5] Number and area of perforations Let, n be the total number of perforations, each of 12 $\mathrm{mm}$ diameter in all the 90 laterals.

$h \times \frac{\pi}{4}(12)^{2}=0.1485 \times(1000)^{2},$ solving $h=1313$

$\therefore$ Number of perforations on each lateral $=\frac{1313}{90}=14.58 \approx 15$

a] Hence provide 15 perforations per lateral

b] Area of perforations per lateral $=15 \times \frac{\pi}{4}(12)^{2}=1696.5 \mathrm{mm}^{2}$

c] $\begin{aligned} \text { Area of each lateral } &=2 \times \text { Area of perforations on each lateral } \\ &=2 \times 1696.5=3393 \mathrm{mm}^{2} \end{aligned}$

$\therefore$ Diameter of each lateral $=\sqrt{\frac{3393 \times 4}{\pi}}=65 \mathrm{mm}$

Hence, provide 65 $\mathrm{mm}$ diameter laterals at $20 \mathrm{cm} \mathrm{c} / \mathrm{c},$ each lateral having 15 perforations of 12 $\mathrm{mm}$ diameter.

Check: (i) As per design criteria, $\frac{\text { Length of lateral }}{\text { Diameter of lateral }}$ should not be greater than 60 .

$\therefore \quad \frac{2.375 \times 1000}{65}=36\lt60$

(ii) Spacing of perforation $=\frac{\text { Length of lateral in } \mathrm{cm}}{\text { No. of perforations per lateral }}$

$=\frac{2.375 \times 100}{15}$

$=16 \mathrm{cm}\lt20$

6] Minimum depth of filter sand, assuming mean diameter of sand $=1 \mathrm{mm}$

$\begin{aligned} \text { and } B &=2 \times 10^{-3} \\ \text { Head } \operatorname{loss} &=2.5 \mathrm{m} \end{aligned}$

$\begin{aligned} L &=\frac{Q d^{3} h}{29323 \times B} \\ &=\frac{5 \times(1)^{3} \times 2.5}{29323 \times 2 \times 10^{-3}} \end{aligned}$

$=0.213 \mathrm{m}=21.3 \mathrm{cm}$

$\therefore$ Provide 60 $\mathrm{cm}$ depth of sand.

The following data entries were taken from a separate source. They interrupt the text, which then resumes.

-- ==== Sys2Proof/Tests/Slice0.lean ====
section
/-! SUPPORT. Tests of single steps, with every expected value taken from spec/ (the source of each stands in its
docstring), and the witnesses that the hypotheses of the statements can be met. -/

set_option Elab.async false

namespace Sys2Proof.Tests

open Sys2Proof Sys2Proof.Machine Sys2Proof.Safety

/-! ### Helpers -/

/-- A memory with the first `n` entries written. -/
def dense {α : Type} (n : Nat) (f : Nat → α) : Memory α := (List.range n).map (fun k => (k, f k))

theorem dense_wf {α : Type} {n bound : Nat} (f : Nat → α) (h : n ≤ bound) : Memory.wf bound (dense n f) := by
  refine ⟨?_, fun c hc => ?_⟩
  · have : (dense n f).map Prod.fst = List.range n := by simp [dense, Function.comp_def]
    rw [this]; exact List.pairwise_lt_range
  · simp only [dense, List.mem_map, List.mem_range] at hc
    obtain ⟨k, hk, rfl⟩ := hc
    exact Nat.lt_of_lt_of_le hk h

/-- The state an outcome holds. -/
def stateOf : Host.Outcome State Fault Refusal → State
  | .next t => t
  | .fault _ => State.reset
  | .refused _ => State.reset

def isNext : Host.Outcome State Fault Refusal → Bool
  | .next _ => true
  | .fault _ => false
  | .refused _ => false

theorem eq_next_stateOf {o : Host.Outcome State Fault Refusal} (h : isNext o = true) : o = .next (stateOf o) := by
  cases o <;> simp_all [isNext, stateOf]

/-- The reset state of a block with P_SYM_DEPTH = 4096 and P_BIT_DEPTH = 32768. -/
def ref : State := State.resetWith Config.referenceParams 0 0 []

/-- The reset state of a block with P_SYM_DEPTH = 4 and P_BIT_DEPTH = 32. -/
def tiny : State := State.resetWith ⟨0, 0⟩ 0 0 []

/-- The frequencies of 95_test_vectors.md V1: a 5, b 2, c 1, d 1. -/
def v1Count : Nat → Word
  | 0x61 => 5#32
  | 0x62 => 2#32
  | 0x63 => 1#32
  | 0x64 => 1#32
  | _ => 0#32

/-- NODE[0..6] of 95_test_vectors.md V1. -/
def v1Nodes : Memory Node :=
  [(0, ⟨true, 5#40, 0x61#8, 0#9, 0#9⟩), (1, ⟨true, 2#40, 0x62#8, 0#9, 0#9⟩), (2, ⟨true, 1#40, 0x63#8, 0#9, 0#9⟩),
   (3, ⟨true, 1#40, 0x64#8, 0#9, 0#9⟩), (4, ⟨false, 2#40, 0#8, 2#9, 3#9⟩), (5, ⟨false, 4#40, 0#8, 1#9, 4#9⟩),
   (6, ⟨false, 9#40, 0#8, 5#9, 0#9⟩)]

/-- The code table of 95_test_vectors.md V1. -/
def v1Code : Nat → CodeEntry
  | 0x61 => ⟨1#8, 1#255⟩
  | 0x62 => ⟨2#8, 0#255⟩
  | 0x63 => ⟨3#8, 2#255⟩
  | 0x64 => ⟨3#8, 6#255⟩
  | _ => ⟨0#8, 0#255⟩

/-- V1's FREQ before any build, over the tiny block. -/
def v1Start : State := { tiny with freq := dense 256 v1Count }

/-- V1 after BUILD_TREE. -/
def v1Built : State :=
  { v1Start with
    node := v1Nodes, nsym := 4#9, nnodes := 7#10, root := 6#9, treeValid := true, done := true }

/-- V1 after GEN_CODES. -/
def v1Coded : State := { v1Built with code := dense 256 v1Code, codesValid := true }

/-- V1 after GEN_CODES, with SYM = 'a', 'a', 'b', 0 and BIT all ones. -/
def v1Sym (n : Nat) : State :=
  { v1Coded with
    sym := [(0, 0x61#8), (1, 0x61#8), (2, 0x62#8), (3, 0#8)]
    symLen := BitVec.ofNat 32 n
    bit := dense 32 (fun _ => true) }

/-- V1 after GEN_CODES, with BIT = the 32 low bits of `bits` and BIT_LEN = `n`. -/
def v1Bit (bits : Word) (n : Nat) : State :=
  { v1Coded with
    bit := dense 32 bits.getLsbD
    bitLen := BitVec.ofNat 32 n
    sym := [(0, 7#8), (1, 7#8), (2, 7#8), (3, 7#8)] }

/-- V5: one symbol 'x' with count 7, after BUILD_TREE and GEN_CODES, over a block with P_SYM_DEPTH = 4. -/
def xCoded (symLen bitLen : Nat) : State :=
  { tiny with
    freq := dense 256 (fun k => if k = 0x78 then 7#32 else 0#32)
    node := [(0, ⟨true, 7#40, 0x78#8, 0#9, 0#9⟩)]
    nsym := 1#9, nnodes := 1#10, root := 0#9, treeValid := true
    code := dense 256 (fun k => if k = 0x78 then ⟨1#8, 0#255⟩ else ⟨0#8, 0#255⟩)
    codesValid := true
    sym := dense 4 (fun _ => 0x78#8)
    symLen := BitVec.ofNat 32 symLen
    bit := dense 32 (fun k => k % 2 = 0)
    bitLen := BitVec.ofNat 32 bitLen }

/-- A busy block: V1's FREQ with BUILD_TREE pending (95_test_vectors.md V14). -/
def v1Busy : State := { v1Start with pending := some 0x00000002#32 }

/-! ### Well-formedness and decoding -/

/-- Each check refuses a word that fails it alone (30_encoding.md rule R93). -/
theorem test_wellFormed_refuses :
    wordRsvdZero 0x00000102#32 = false ∧ wordOpcodeAssigned 0x00000102#32 = true ∧
    wordOpcodeAssigned 0x00000006#32 = false ∧ wordRsvdZero 0x00000006#32 = true ∧
    wordWellFormed 0x00000102#32 = false ∧ wordWellFormed 0x00000006#32 = false ∧
    wordWellFormed 0x00000005#32 = true := by decide

/-- The six words of 30_encoding.md rule R92, written bit by bit: RSVD [31:8] then OPCODE [7:0]. -/
theorem test_decode_words :
    decode 0b00000000000000000000000000000000#32 = .command .nop ∧
    decode 0b00000000000000000000000000000001#32 = .command .clearFreq ∧
    decode 0b00000000000000000000000000000010#32 = .command .buildTree ∧
    decode 0b00000000000000000000000000000011#32 = .command .genCodes ∧
    decode 0b00000000000000000000000000000100#32 = .command .encode ∧
    decode 0b00000000000000000000000000000101#32 = .command .decode := by decide

/-- Illegal words of 95_test_vectors.md V6. -/
theorem test_decode_illegal :
    decode 0x00000006#32 = .illegal (.opcodeUnassigned 6#8) ∧ decode 0x000000FF#32 = .illegal (.opcodeUnassigned 255#8) ∧
    decode 0x00000102#32 = .illegal (.rsvdNonzero 1#24) ∧
    decode 0x80000004#32 = .illegal (.rsvdNonzero 0x800000#24) := by decide

/-- The words of opcode_table.json through the host's numbering. -/
theorem test_decodeTableWord :
    (List.range 6).map (decodeTableWord 32) =
      [some .nop, some .clearFreq, some .buildTree, some .genCodes, some .encode, some .decode] := by decide

/-! ### Commands -/

/-- 95_test_vectors.md V6: NOP from the reset state gives STATUS 0x02. -/
theorem test_nop_from_reset :
    (stateOf (step (State.reset.withFetchWord 32 0))).statusWord = 0x02#32 := by decide +kernel

/-- 95_test_vectors.md V6: an illegal word after GEN_CODES gives ERR_CODE 7 and STATUS 0x36. -/
theorem test_illegal_word :
    (stateOf (step (v1Coded.withFetchWord 32 0x102))).errCode = 7#8 ∧
    (stateOf (step (v1Coded.withFetchWord 32 0x102))).statusWord = 0x36#32 := by decide +kernel

/-- 95_test_vectors.md V6: CLEAR_FREQ after GEN_CODES gives STATUS 0x02 and FREQ['a'] = 0, and leaves ROOT at 6. -/
theorem test_clearFreq :
    (stateOf (exec .clearFreq v1Coded)).statusWord = 0x02#32 ∧ (stateOf (exec .clearFreq v1Coded)).freqAt 0x61 = 0#32 ∧
    (stateOf (exec .clearFreq v1Coded)).root = 6#9 := by decide +kernel

/-- 95_test_vectors.md V1: BUILD_TREE gives the seven nodes, NSYM 4, NNODES 7, ROOT 6, STATUS 0x12. -/
theorem test_buildTree_v1 :
    (stateOf (exec .buildTree v1Start)).node = v1Nodes ∧ (stateOf (exec .buildTree v1Start)).nsym = 4#9 ∧
    (stateOf (exec .buildTree v1Start)).nnodes = 7#10 ∧ (stateOf (exec .buildTree v1Start)).root = 6#9 ∧
    (stateOf (exec .buildTree v1Start)).statusWord = 0x12#32 := by decide +kernel

/-- 95_test_vectors.md V4b: at equal count the leaf C is taken before the internal node: node 4 is I(4; 2, 3). -/
theorem test_buildTree_tie :
    (stateOf (exec .buildTree { tiny with freq := dense 256 (fun k =>
      if k = 0x41 ∨ k = 0x42 then 1#32 else if k = 0x43 then 2#32 else 0#32) })).nodeAt 4 =
      ⟨false, 4#40, 0#8, 2#9, 3#9⟩ := by decide +kernel

/-- 95_test_vectors.md V1: GEN_CODES writes a = "1", b = "00", c = "010", d = "011", STATUS 0x32. -/
theorem test_genCodes_v1 :
    [0x61, 0x62, 0x63, 0x64, 0x65].map (stateOf (exec .genCodes v1Built)).codeAt =
      [⟨1#8, 1#255⟩, ⟨2#8, 0#255⟩, ⟨3#8, 2#255⟩, ⟨3#8, 6#255⟩, ⟨0#8, 0#255⟩] ∧
    (stateOf (exec .genCodes v1Built)).statusWord = 0x32#32 := by decide +kernel

/-- 95_test_vectors.md V2f: GEN_CODES from reset gives ERR_CODE 4 and STATUS 0x06. -/
theorem test_genCodes_noTree :
    (stateOf (exec .genCodes State.reset)).errCode = 4#8 ∧
    (stateOf (exec .genCodes State.reset)).statusWord = 0x06#32 := by decide +kernel

/-- 95_test_vectors.md V1: ENCODE of 'a', 'a', 'b' gives "1100", BIT_LEN 4; the other bits of the word stay 1. -/
theorem test_encode_v1 :
    (stateOf (exec .encode (v1Sym 3))).bitWord 0 = 0xFFFFFFF3#32 ∧
    (stateOf (exec .encode (v1Sym 3))).bitLen = 4#32 := by decide +kernel

/-- 95_test_vectors.md V7c (the absent symbol here is SYM[3] = 0): ERR_CODE 2 at its index, BIT_LEN 0. -/
theorem test_encode_absent :
    (stateOf (exec .encode (v1Sym 4))).errCode = 2#8 ∧ (stateOf (exec .encode (v1Sym 4))).errIndex = 3#32 ∧
    (stateOf (exec .encode (v1Sym 4))).bitLen = 0#32 := by decide +kernel

/-- 95_test_vectors.md V10: "0010" decodes 'b', 'a' and then fails at bit 3. -/
theorem test_decode_truncated :
    (stateOf (exec .decode (v1Bit 0x4#32 4))).errCode = 3#8 ∧
    (stateOf (exec .decode (v1Bit 0x4#32 4))).errIndex = 3#32 ∧
    (stateOf (exec .decode (v1Bit 0x4#32 4))).symWord 0 = 0x07076162#32 := by decide +kernel

/-- 95_test_vectors.md V12c and V12f: overflow at the bit that completes the symbol that does not fit. -/
theorem test_decode_overflow :
    (stateOf (exec .decode (v1Bit 0x1F#32 5))).errIndex = 4#32 ∧
    (stateOf (exec .decode (v1Bit 0x0F#32 6))).errIndex = 5#32 ∧
    (stateOf (exec .decode (v1Bit 0x0F#32 6))).errCode = 6#8 := by decide +kernel

/-- 95_test_vectors.md V5: "101" decodes to 'x', 'x', 'x' in a single-leaf tree (decision D26). -/
theorem test_decode_single :
    (stateOf (exec .decode (xCoded 0 3))).symLen = 3#32 ∧ (stateOf (exec .decode (xCoded 0 3))).errCode = 0#8 := by
  decide +kernel

/-! ### Host accesses -/

/-- 95_test_vectors.md V13: reads of the constants, of CMD, of reserved offsets and beyond the buffers. -/
theorem test_reads :
    [0x000#16, 0x003#16, 0x004#16, 0x008#16, 0x00C#16, 0x010#16, 0x038#16, 0x1FFC#16, 0x3FF0#16, 0x5864#16, 0x9000#16,
      0xD000#16].map ref.readValue =
    [0x48554646#32, 0x48554646#32, 0x00010000#32, 0x00001000#32, 0x00008000#32, 0#32, 0#32, 0#32, 0#32, 0#32, 0#32,
      0#32] := by decide +kernel

/-- 95_test_vectors.md V1 and P4: the words of the NODE and CODE windows. -/
theorem test_windows :
    [0x2060#16, 0x206C#16, 0x2008#16, 0x5840#16, 0x5844#16, 0x58C4#16, 0x5904#16].map v1Coded.readValue =
    [9#32, 5#32, 0x80000061#32, 1#32, 1#32, 2#32, 6#32] := by decide +kernel

/-- 95_test_vectors.md V13: the W1C write of STATUS 0x3E leaves 0x30 of it (40_host_access.md rule R114). -/
theorem test_statusWrite :
    (State.hostWrite { v1Coded with error := true, reject := true } 0x014#16 0xFFFFFFFF#32).statusWord = 0x30#32 ∧
    (State.hostWrite { v1Coded with error := true, reject := true } 0x014#16 0x00000006#32).statusWord = 0x38#32 := by
  decide +kernel

/-- 95_test_vectors.md V13: SYM lanes of WR 0x8000, 0x00626161, and a FREQ write of the same value invalidates. -/
theorem test_writes :
    [0, 1, 2, 3].map (v1Coded.hostWrite 0x8000#16 0x00626161#32).symAt = [0x61#8, 0x61#8, 0x62#8, 0#8] ∧
    (v1Coded.hostWrite 0x584#16 5#32).statusWord = 0x02#32 ∧ (ref.hostWrite 0x020#16 0xFFFFFFFF#32).irqEn = 7#3 := by
  decide +kernel

/-- 95_test_vectors.md V14: writes while busy are rejected, and the pending command stays BUILD_TREE. -/
theorem test_busy_rejects :
    (v1Busy.hostWrite 0x584#16 9#32).statusWord = 0x09#32 ∧ (v1Busy.hostWrite 0x584#16 9#32).freqAt 0x61 = 5#32 ∧
    (v1Busy.hostWrite 0x010#16 3#32).pending = some 2#32 ∧ (v1Busy.readValue 0x014#16) = 0x01#32 := by decide +kernel

/-- 95_test_vectors.md V14: IRQ_EN against STATUS 0x1A: 0 gives 0, 1 gives 1, 2 gives 0, 4 gives 1. -/
theorem test_irq :
    [0#3, 1#3, 2#3, 4#3].map (fun e => State.irq { v1Built with reject := true, irqEn := e }) =
      [false, true, false, true] := by decide +kernel

/-- 70_reset_and_hazards.md rule R261: a reset while busy gives STATUS 0 and forgets the command. -/
theorem test_reset_event :
    (stateOf (step { v1Busy with inputs := [.reset] })).statusWord = 0#32 ∧
    (stateOf (step { v1Busy with inputs := [.reset] })).freq = [] := by decide +kernel

/-! ### Witnesses: the hypotheses of the statements can be met

Each theorem is named after the statement (Certificates/Slice0/Obligations.lean) whose hypotheses it meets. -/

theorem v1_tree : TreeMatches v1Built := by decide +kernel
theorem x_tree : TreeMatches (xCoded 0 0) := by decide +kernel

/-- A state that reads V1's FREQ and tree holds V1's tree. -/
theorem v1_tree_of {t : State} (hf : SameFreq v1Built t) (ht : SameTree v1Built t) : TreeMatches t :=
  treeMatches_of_same hf ht v1_tree

theorem v1Bit_tree (bits : Word) (n : Nat) : TreeMatches (v1Bit bits n) :=
  v1_tree_of (fun _ => rfl) ⟨fun _ => rfl, rfl, rfl, rfl, rfl⟩

theorem v1Coded_tree : TreeMatches v1Coded := v1_tree_of (fun _ => rfl) ⟨fun _ => rfl, rfl, rfl, rfl, rfl⟩

theorem v1Sym_tree (n : Nat) : TreeMatches (v1Sym n) :=
  v1_tree_of (fun _ => rfl) ⟨fun _ => rfl, rfl, rfl, rfl, rfl⟩

theorem xCoded_tree (m n : Nat) : TreeMatches (xCoded m n) :=
  treeMatches_of_same (s := xCoded 0 0) (fun _ => rfl) ⟨fun _ => rfl, rfl, rfl, rfl, rfl⟩ x_tree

7] $\begin{aligned} \text { Depth of filter tank }=& \text { Depth of under-drains }+\text { Depth of gravel }+\text { Depth of sand } \\ &+\text { Depth of water }+\text { Free board } \end{aligned}$

$=60+45+60+100+30$

$=295=300 \mathrm{cm}=3 \mathrm{m}$

$\therefore$ Provide 4 units of size $9 \mathrm{m} \times 5.5 \mathrm{m} \times 3 \mathrm{m}$ , one-unit being stand by.